紀卯難受得想把賀知推走,卻被賀知壓在床上,更快速地進出著,他張口,嘗試了許久,才吐出不成語調的求饒:「真的夠了……」
「行的,卯卯,」賀知貼著紀卯的身體,低頭輕觸著紀卯的嘴唇,又不與他深吻,「還不夠。」
「夠了……」紀卯用盡全力抬起手,捂住了自己的眼睛,「……夠了……」
賀知放緩了動作,輕輕頂送著,笑話紀卯:「你就這樣?」
紀卯都快哭了,他算是知道人類夢遺和真槍實戰的區別了,聽賀知問他「我和遊戲里那個誰搞得你舒服」,紀卯恨不得死過去,根本不願意回答賀知,甚至翻身想讓賀知從他身體里出去。
賀知輕而易舉地握著紀卯的胯,不讓他動彈,重新開始埋頭苦幹。
「你太輕了,」賀知看紀卯幾乎要受不了了,還抓著他,要他睜眼看,「卯卯……」
紀卯聽不得賀知這麼叫他,遮著眼睛的手移開了,去捂賀知的嘴。
賀知把他翻了過去,開始衝刺,紀卯發出斷續的呻吟,卻惹得賀知動作更粗魯。
在紀卯的推拒中,或許也怕紀卯的身體承受不了,賀知從紀卯體內退了出來,讓紀卯夾緊雙腿,在他的腿縫間抽插。
紀卯趴在枕頭裡,穴口被賀知撞擊帶動摩擦著,裡頭的分泌液滲出了一些,沿著腿根流下來,淌在賀知的性器上,賀知捏著紀卯胯骨的手一緊,趴在他背身,貼著他的耳朵道:「卯卯,你水可真多。」
紀卯揮手想把賀知弄開,卻被他從後面抱著,賀知吻著紀卯的溫度感應器,警告他:「再亂動我就重新進來了。」
紀卯聞言立刻乖乖不動了。
誰知賀知停了兩秒,還是把性器重新塞了進去,紀卯被賀知的出爾反爾氣得想罵人,下一秒又被賀知乾得連姓甚名誰也要忘記了。
賀知射在紀卯的背上,精液在紀卯透著粉的腰窩處聚了起來,紀卯還跪在床上,他的其他部位沒有感覺,也看不到精液沿著他的腰往下滑落的淫靡姿態。
「你不要壓著我……」紀卯想坐起來,卻發現賀知的手還在揉捏他的臀瓣,壓著他不讓他起來。
賀知又揉了一把才鬆手,把紀卯抱起來,帶去浴室,放進浴缸里。
浴室的燈光明亮,紀卯抬頭見賀知衣冠楚楚地按了蓄水按鈕,然後才松開了領帶,丟在一邊。
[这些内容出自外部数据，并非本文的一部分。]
-- ==== Sys2Proof/Syntax.lean ====
section
/-! DEFINITION. The commands the block takes, and the shapes of their operands. -/
namespace Sys2Proof

/-- What an EPHEMERIS message says: frame EPH_FRAME is the start of second SOD of UTC day DAY, with LEAP (R38). -/
structure Eph where
  frame : Nat
  day : Nat
  sod : Nat
  leap : Nat
  deriving DecidableEq, Repr

/-- The source of a trigger, which names its TRIG tally (R54). -/
inductive TrigSrc where
  | orry | pin | cmd
  deriving DecidableEq, Repr

/-- Who writes a register: the LGC inside the part, or a fabric port (R73, R333). -/
inductive Writer where
  | lgc | fabric (p : Port)
  deriving DecidableEq, Repr


/-- Where the cell of a packet buffer row is (R54): free; held by the n-th frame of a queue; by the n-th frame of a staged
container of a target frame; or by the n-th frame of the burst in flight. -/
inductive CellAt where
  | free
  | queued (q n : Nat)
  | staged (cont target n : Nat)
  | burst (n : Nat)
  deriving DecidableEq, Repr

/-- What read the word that an uncorrectable error spoiled (R470). -/
inductive CellUse where
  | other | egress | staging | confirmed
  deriving DecidableEq, Repr

/-- A write that the LGC makes on its own path (R19): PIN_CFG of a pin, EXC_CFG of a pair, AFE_CMD, or an operation of SWAP_CMD. -/
inductive LgcWrite where
  | pinCfg (pin v : Nat)
  | excCfg (pair v : Nat)
  | afe (v : Nat)
  | shadow (x a : Nat)
  | release (x : Nat)
  | takeover (x a result : Nat)
  deriving DecidableEq, Repr

/-- What a command that a register write starts finds outside the registers: the write that the LGC makes in the second cycle of an 8-byte
write (R71); the transmit lane's self-monitor passes (RETRAIN); the
filtered level of MOD_TXFLT (TXFLT_CLEAR); the level sensed at MOD_TXEN (CLEAR_LOCKOUT); the VOUT_MODE byte read (VREG_CTL); the place
of a packet buffer row's cell (RPR_CMD). -/
structure Outside where
  second : Option LgcWrite := none
  selfOk : Bool := false
  pin : Bool := false
  pad : Bool := false
  mode : Nat := 0
  cell : CellAt := .free
  deriving DecidableEq, Repr

/-- What the check of a window of a receive lane showed (R112): the symbols at which the check sum failed, and the codewords that FRMD
could not correct, each numbered in its frame (R102, R127). -/
structure CheckSeen where
  mismatches : List Nat := []
  uncorrectable : List Nat := []
  deriving DecidableEq, Repr

/-- The bytes that a read takes: size of them from the BAR0 byte address addr (R71). -/
structure Span where
  addr : Nat
  size : Nat
  deriving DecidableEq, Repr

/-- The level that a pin has reached, and the core cycle t in which it has. -/
structure PinAt where
  t : Nat
  high : Bool
  deriving DecidableEq, Repr

/-- What a deskew search saw (R108): the alignment in UI that the last candidate tried gives the lane against RXD0, the candidates tried,
and, with the check lane, the symbols of 256 at which the sum held, else the frames of three whose PSYNC stood where it was expected. -/
structure DeskewSeen where
  off : Int
  cand : Nat
  hits : Nat
  deriving DecidableEq, Repr

/-- A stretch of received symbols (R102, R130): it begins sub byte positions after its core cycle's; x0 to x2 are the level indices at
the pins of RXD0 to RXD2, aligned under R108: the level received last before it, then its symbols. -/
structure Stretch where
  sub : Nat
  x0 : List Nat
  x1 : List Nat
  x2 : List Nat
  deriving DecidableEq, Repr

/-- What seats tell the Dealer in a round (R233): the length in cycles that seat 2 or 4 declares; by engine, the blocks that remain in a
hand of seat 3 whose data stalls. -/
structure Declared where
  cycles : Nat
  stalled : List (Nat × Nat) := []
  deriving DecidableEq, Repr

/-- The end of an engine's hand (R231), with what a hand of seat 3 read of its job's input. -/
structure HandEnd where
  engine : Nat
  input : List Nat := []
  deriving DecidableEq, Repr

/-- A guard whose range is a count of edges in a sliding second (R519): MOD_SD, BLANK, SEAL_SW, PWR_WARN_N, or WAKE0 and WAKE1. -/
inductive Guard where
  | modSd | blank | sealSw | pwrWarn | wake (n : Nat)
  deriving DecidableEq, Repr
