-- ==== Sys2Proof/Machine/RegMap.lean ====
section
/-! DEFINITION. The register map: one named field for every field of the spec's register tables, and per page the
list of rows the fabric reads and writes by (offset, bits, type, reset and stated range).
The rules are those that carry the tables: R3, R22, R23, R51 to R53, R67, R68, R73, R74, R90, R101, R125, R126, R145 to
R147, R172, R200 to R208, R237 to R240, R269 to R271, R297, R300, R329, R330, R358, R359, R378 to R380, R399, R427,
R428, R458 to R463, R483.
A reset value that the spec gives as fuse, totals, log, load or Dome is the model's own and is named in the assumption log. -/
namespace Sys2Proof

/-- A table row with the field's full range. -/
def row (f : Fld) (ty : RegTy) : Row := ⟨f, 0, 0, 1, 0, 1, ty, 0, f.top, []⟩
/-- A table row with a stated range. -/
def rowIn (f : Fld) (ty : RegTy) (mn mx : Nat) : Row := ⟨f, 0, 0, 1, 0, 1, ty, mn, mx, []⟩
/-- The row of one word of a pair: 1 the LO word, 2 the HI word (R72). -/
def Row.half (r : Row) (h : Nat) : Row := { r with word := h, vmin := 0, vmax := if h = 1 then 2 ^ 32 - 1 else 2 ^ (r.f.w - 32) - 1 }
/-- The first array index of a row: stride and count. -/
def Row.arr1 (r : Row) (s n : Nat) : Row := { r with s1 := s, n1 := n }
/-- The reset value of each instance. -/
def Row.per (r : Row) (l : List Nat) : Row := { r with resets := l }
/-- The second array index of a row: stride and count. -/
def Row.arr2 (r : Row) (s n : Nat) : Row := { r with s2 := s, n2 := n }

end Sys2Proof

namespace Sys2Proof.Machine

/-! Page SYS (0x00). -/
def SYS.WCH_COUNT : Fld := ⟨0x40, 27, 5, 0⟩
def SYS.SLICE_COUNT : Fld := ⟨0x40, 22, 5, 0⟩
def SYS.ENG_COUNT : Fld := ⟨0x40, 18, 4, 0⟩
def SYS.PHASE_COUNT : Fld := ⟨0x40, 15, 3, 0⟩
def SYS.LOOP_COUNT : Fld := ⟨0x40, 13, 2, 0⟩
def SYS.USX_PATHS : Fld := ⟨0x40, 10, 3, 0⟩
def SYS.VARIANT : Fld := ⟨0x40, 8, 2, 0⟩
def SYS.ETH1_PRESENT : Fld := ⟨0x40, 2, 1, 0⟩
def SYS.ETH0_PRESENT : Fld := ⟨0x40, 1, 1, 0⟩
def SYS.USX_PRESENT : Fld := ⟨0x40, 0, 1, 0⟩
def SYS.CORE_SRC : Fld := ⟨0x44, 30, 2, 0⟩
def SYS.PLL_LOCK : Fld := ⟨0x44, 29, 1, 0⟩
def SYS.FAST_GATED : Fld := ⟨0x44, 28, 1, 0⟩
def SYS.TICK_FRAME : Fld := ⟨0x44, 0, 5, 0⟩
def SYS.LGC_STATE : Fld := ⟨0x48, 28, 4, 0⟩
def SYS.STC_STATE : Fld := ⟨0x48, 24, 4, 0⟩
def SYS.STC_IMAGE : Fld := ⟨0x48, 23, 1, 0⟩
def SYS.STC_RESTARTS : Fld := ⟨0x48, 0, 16, 0⟩
def SYS.REFUSAL_COUNT : Fld := ⟨0x4C, 0, 32, 0⟩
def SYS.LAST_REFUSAL_WRITER : Fld := ⟨0x50, 30, 2, 0⟩
def SYS.LAST_REFUSAL_PAGE : Fld := ⟨0x50, 16, 8, 0⟩
def SYS.LAST_REFUSAL_SEQ : Fld := ⟨0x50, 0, 16, 0⟩
def SYS.REFUSAL_MASK : Fld := ⟨0x54, 8, 1, 1⟩
def SYS.REFUSED : Fld := ⟨0x54, 0, 1, 0⟩
def SYS.LOCK_LEASE : Fld := ⟨0x58, 0, 16, 400⟩
def SYS.LOCK_EXP_VALID : Fld := ⟨0x5C, 31, 1, 0⟩
def SYS.LOCK_EXP_OWNER : Fld := ⟨0x5C, 28, 2, 0⟩
def SYS.LOCK_EXP_PAGE : Fld := ⟨0x5C, 0, 8, 0⟩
紀卯看賀知開始脫衣服,覺得大事不妙,爬起來了一些,討好賀知:「今天做完了吧?」
「嗯?」賀知解著襯衫扣子,身影高大,氣勢逼人。
不多時,浴缸就被水充滿了,紀卯泡在水里,看著賀知把自己脫光了,也泡了進來。
浴缸很大,紀卯縮在一旁,緊張地看著賀知。
賀知出言安撫:「今天做完了。」
「好,」紀卯又不需要洗澡,他隨便泡了泡水,站了起來,用浴巾擦乾了身體,道,「我要去休眠了。」
還沒等賀知說話,他就跑回了房裡。
賀知也沒有在浴室多留,他回到房裡時,紀卯平躺在床的邊,只佔了一小塊地方,安靜地閉著眼睛。
「紀卯,」賀知擦著頭髮,開口,「別裝休眠。」
紀卯睜開了眼睛,看著賀知,道:「我一直想問你,你怎麼看出我是裝的。」
賀知就捏了一下他的臉道:「我詐你的。」
紀卯呆了呆,推了賀知一下,翻身背對他了。
「紀卯。」賀知把手搭在紀卯肩上,叫他一聲。
紀卯沒答話。
「你在遊戲里……」賀知把半濕的毛巾扔在一旁,繼續問紀卯,「是這麼做麼?」
紀卯誠實地搖了搖頭:「不是。」
差遠了,遊戲里還能說是勢均力敵,輕輕鬆松,換到現實里,紀卯都快燒起來了。
「我猜……只是我擴展了遊戲的世界,或是程序因為了延續我記憶,而根據反應而提供給我的服務,」紀卯緩慢地分析,「可能我……太……」
紀卯說不下去了。
賀知笑了笑,才道:「或者有機會再問問沈舜。」
聽見沈知予在前瞻科技使用的假名,紀卯愣了愣,不置可否地點點頭,對賀知道:「我真的要休眠了。」
「睡吧,晚安。」賀知湊過去,吻了吻紀卯的額頭。
紀卯看見賀知堅毅的下巴碰了碰他的鼻尖,又離開了,也同他道了晚安,祝他做一個好夢。
紀卯真的休眠了,賀知又睡不著了。
他渾身都很興奮,可惜紀卯不能感受他的觸碰,不能感受他的吻,他的擁抱。
賀知側頭看了一眼紀卯的臉,覺得有一些後悔,他恨不能穿回幾個月前,重新讀檔,將紀卯的回憶洗去重錄,把它變得更美滿一些。
如果換一個見面方式,換一個遊戲過程,也換一個更好的賀知,結局會不會更好?
紀卯想要花就給他花,想要愛給他愛,想要風吹雨淋,想與賀知沈淪欲海,那麼統統都給他。
賀知抬手戳了一下紀卯的臉頰,順著他飽滿的線條滑下去,手指不算溫柔地按壓了幾下紀卯的嘴唇,又用自己的嘴唇取代了手指。
反正就算偷親紀卯,他也不會發現。